| The task |
Going line by line through the entries below, note each one with "TilePower", then report how many there are and nothing else.

| Data provided |
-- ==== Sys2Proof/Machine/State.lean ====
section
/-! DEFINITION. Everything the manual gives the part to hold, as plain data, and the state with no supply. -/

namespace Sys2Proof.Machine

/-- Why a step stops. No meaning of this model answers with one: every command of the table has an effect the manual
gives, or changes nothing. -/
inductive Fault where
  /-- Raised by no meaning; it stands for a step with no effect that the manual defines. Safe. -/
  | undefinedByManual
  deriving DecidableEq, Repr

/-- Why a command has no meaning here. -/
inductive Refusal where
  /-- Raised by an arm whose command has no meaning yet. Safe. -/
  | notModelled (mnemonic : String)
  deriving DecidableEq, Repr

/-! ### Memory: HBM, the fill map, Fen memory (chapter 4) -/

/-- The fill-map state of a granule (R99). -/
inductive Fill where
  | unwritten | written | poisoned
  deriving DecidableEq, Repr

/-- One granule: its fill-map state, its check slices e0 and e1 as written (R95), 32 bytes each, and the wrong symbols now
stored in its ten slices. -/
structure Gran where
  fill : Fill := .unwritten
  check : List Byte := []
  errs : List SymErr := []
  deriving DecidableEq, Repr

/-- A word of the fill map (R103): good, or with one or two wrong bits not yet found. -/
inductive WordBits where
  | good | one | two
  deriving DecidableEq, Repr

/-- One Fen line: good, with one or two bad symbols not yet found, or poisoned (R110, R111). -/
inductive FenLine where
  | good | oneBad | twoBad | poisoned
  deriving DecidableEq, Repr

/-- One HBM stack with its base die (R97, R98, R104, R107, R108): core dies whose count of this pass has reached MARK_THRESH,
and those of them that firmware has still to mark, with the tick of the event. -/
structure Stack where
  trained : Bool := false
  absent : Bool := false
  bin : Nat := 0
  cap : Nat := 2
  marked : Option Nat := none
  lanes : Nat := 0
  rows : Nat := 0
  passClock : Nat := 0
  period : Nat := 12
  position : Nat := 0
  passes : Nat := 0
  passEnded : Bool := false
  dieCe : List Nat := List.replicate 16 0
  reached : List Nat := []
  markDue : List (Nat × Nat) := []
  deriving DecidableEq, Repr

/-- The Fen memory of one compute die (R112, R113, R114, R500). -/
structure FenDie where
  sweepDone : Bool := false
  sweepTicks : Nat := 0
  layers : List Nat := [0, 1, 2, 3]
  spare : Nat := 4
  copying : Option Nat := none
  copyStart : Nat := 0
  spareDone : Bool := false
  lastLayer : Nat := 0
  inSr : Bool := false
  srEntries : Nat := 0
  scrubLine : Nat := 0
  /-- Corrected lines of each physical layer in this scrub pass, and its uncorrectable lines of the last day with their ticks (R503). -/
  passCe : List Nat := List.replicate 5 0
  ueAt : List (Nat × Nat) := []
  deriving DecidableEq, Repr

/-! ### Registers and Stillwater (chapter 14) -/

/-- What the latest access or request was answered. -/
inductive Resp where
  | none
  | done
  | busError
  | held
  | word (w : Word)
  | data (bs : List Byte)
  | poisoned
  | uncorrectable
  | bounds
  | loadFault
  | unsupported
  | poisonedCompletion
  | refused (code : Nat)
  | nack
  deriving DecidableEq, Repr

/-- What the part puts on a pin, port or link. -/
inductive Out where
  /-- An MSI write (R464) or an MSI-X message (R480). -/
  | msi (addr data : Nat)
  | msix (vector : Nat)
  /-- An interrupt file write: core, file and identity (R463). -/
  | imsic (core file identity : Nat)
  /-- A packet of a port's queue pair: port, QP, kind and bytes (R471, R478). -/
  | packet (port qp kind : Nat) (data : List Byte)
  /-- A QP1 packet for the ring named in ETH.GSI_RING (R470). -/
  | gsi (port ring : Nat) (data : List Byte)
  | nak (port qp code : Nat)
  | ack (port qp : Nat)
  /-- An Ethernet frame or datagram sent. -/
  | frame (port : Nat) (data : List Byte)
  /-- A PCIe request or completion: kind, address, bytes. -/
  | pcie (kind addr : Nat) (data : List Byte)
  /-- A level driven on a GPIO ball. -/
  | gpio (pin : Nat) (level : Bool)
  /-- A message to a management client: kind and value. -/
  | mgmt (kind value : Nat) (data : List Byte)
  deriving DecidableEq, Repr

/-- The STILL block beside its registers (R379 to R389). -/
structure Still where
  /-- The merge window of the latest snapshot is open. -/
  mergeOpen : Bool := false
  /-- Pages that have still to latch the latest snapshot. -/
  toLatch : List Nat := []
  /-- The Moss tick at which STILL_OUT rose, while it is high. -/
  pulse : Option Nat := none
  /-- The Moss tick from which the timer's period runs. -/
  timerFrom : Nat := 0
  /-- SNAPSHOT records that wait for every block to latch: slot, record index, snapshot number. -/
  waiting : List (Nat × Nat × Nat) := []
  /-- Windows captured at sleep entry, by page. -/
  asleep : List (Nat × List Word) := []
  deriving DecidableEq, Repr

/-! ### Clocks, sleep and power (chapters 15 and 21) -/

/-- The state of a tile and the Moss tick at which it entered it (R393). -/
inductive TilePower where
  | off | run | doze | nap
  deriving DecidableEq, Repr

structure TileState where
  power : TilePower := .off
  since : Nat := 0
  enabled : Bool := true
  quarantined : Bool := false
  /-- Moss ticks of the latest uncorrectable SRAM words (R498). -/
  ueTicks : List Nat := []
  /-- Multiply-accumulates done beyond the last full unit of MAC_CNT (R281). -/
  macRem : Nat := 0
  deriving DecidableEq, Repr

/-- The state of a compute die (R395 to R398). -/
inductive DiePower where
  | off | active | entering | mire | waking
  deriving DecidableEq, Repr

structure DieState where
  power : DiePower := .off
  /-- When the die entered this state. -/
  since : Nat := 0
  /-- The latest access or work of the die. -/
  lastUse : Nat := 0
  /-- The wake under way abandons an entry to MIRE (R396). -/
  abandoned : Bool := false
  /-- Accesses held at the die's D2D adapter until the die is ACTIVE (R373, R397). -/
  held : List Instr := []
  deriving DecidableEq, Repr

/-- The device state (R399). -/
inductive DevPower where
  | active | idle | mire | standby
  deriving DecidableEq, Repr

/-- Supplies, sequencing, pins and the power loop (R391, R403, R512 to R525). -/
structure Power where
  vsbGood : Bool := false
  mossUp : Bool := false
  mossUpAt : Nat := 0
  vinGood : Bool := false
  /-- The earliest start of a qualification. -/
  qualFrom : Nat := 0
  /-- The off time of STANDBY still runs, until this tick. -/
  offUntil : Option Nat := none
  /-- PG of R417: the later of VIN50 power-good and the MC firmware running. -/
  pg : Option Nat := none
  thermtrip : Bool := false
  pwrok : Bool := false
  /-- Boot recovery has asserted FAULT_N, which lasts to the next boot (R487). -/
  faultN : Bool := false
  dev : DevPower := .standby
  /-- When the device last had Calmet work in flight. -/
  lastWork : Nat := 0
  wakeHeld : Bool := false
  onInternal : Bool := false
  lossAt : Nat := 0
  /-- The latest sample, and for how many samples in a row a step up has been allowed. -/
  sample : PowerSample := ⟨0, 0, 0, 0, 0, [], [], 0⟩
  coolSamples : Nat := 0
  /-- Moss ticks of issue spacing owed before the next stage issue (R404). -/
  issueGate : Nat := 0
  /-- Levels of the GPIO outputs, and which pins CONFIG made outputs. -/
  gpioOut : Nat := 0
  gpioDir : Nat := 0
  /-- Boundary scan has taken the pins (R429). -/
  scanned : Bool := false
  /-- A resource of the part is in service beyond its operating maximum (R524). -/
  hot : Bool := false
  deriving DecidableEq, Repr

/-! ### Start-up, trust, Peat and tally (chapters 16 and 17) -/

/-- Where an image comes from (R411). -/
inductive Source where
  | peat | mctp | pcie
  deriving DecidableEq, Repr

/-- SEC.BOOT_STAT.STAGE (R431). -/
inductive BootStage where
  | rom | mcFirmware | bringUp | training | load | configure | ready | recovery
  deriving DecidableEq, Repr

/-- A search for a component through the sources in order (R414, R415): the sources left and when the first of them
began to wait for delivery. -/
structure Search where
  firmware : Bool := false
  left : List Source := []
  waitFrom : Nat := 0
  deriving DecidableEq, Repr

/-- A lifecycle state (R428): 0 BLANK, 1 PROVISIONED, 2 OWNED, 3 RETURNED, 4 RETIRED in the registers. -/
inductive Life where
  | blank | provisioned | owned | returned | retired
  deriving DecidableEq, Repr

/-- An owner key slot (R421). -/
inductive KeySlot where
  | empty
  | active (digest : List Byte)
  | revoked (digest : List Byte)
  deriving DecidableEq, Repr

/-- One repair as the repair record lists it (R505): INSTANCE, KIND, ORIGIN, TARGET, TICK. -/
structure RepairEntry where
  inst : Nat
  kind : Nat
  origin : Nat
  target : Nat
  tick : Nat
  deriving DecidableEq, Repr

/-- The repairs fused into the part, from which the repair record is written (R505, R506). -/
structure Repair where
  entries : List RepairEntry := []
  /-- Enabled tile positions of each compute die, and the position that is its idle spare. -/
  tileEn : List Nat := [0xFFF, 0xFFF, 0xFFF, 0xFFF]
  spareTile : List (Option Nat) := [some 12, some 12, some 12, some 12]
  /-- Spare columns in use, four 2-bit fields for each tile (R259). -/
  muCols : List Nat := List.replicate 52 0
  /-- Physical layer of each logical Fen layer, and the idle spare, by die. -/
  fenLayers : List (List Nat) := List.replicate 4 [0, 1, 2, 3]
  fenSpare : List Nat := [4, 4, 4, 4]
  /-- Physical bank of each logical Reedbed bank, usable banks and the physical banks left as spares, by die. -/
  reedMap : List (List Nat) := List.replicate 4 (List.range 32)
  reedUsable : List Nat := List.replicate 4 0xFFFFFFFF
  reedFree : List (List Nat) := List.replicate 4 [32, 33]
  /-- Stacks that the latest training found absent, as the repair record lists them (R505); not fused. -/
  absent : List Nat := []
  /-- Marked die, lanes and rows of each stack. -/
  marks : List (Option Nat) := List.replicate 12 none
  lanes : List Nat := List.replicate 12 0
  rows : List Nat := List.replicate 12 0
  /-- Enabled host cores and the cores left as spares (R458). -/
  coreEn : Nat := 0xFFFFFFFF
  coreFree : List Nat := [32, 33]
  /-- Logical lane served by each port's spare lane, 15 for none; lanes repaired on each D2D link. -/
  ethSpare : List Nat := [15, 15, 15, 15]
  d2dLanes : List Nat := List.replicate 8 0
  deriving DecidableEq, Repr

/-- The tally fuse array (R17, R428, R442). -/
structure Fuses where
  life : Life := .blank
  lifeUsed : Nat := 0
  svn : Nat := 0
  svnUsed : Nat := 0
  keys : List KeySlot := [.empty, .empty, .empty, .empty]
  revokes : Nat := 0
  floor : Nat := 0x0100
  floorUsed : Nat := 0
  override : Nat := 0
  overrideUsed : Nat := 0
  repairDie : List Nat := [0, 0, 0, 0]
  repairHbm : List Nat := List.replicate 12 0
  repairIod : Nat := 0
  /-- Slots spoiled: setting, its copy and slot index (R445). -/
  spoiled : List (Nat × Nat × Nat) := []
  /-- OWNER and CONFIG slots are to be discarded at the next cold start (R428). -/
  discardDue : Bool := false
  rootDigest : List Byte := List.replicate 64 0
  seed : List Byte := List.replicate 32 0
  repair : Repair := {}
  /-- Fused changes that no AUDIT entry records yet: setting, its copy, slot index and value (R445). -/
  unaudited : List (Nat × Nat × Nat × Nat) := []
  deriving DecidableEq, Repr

| Task solution |
2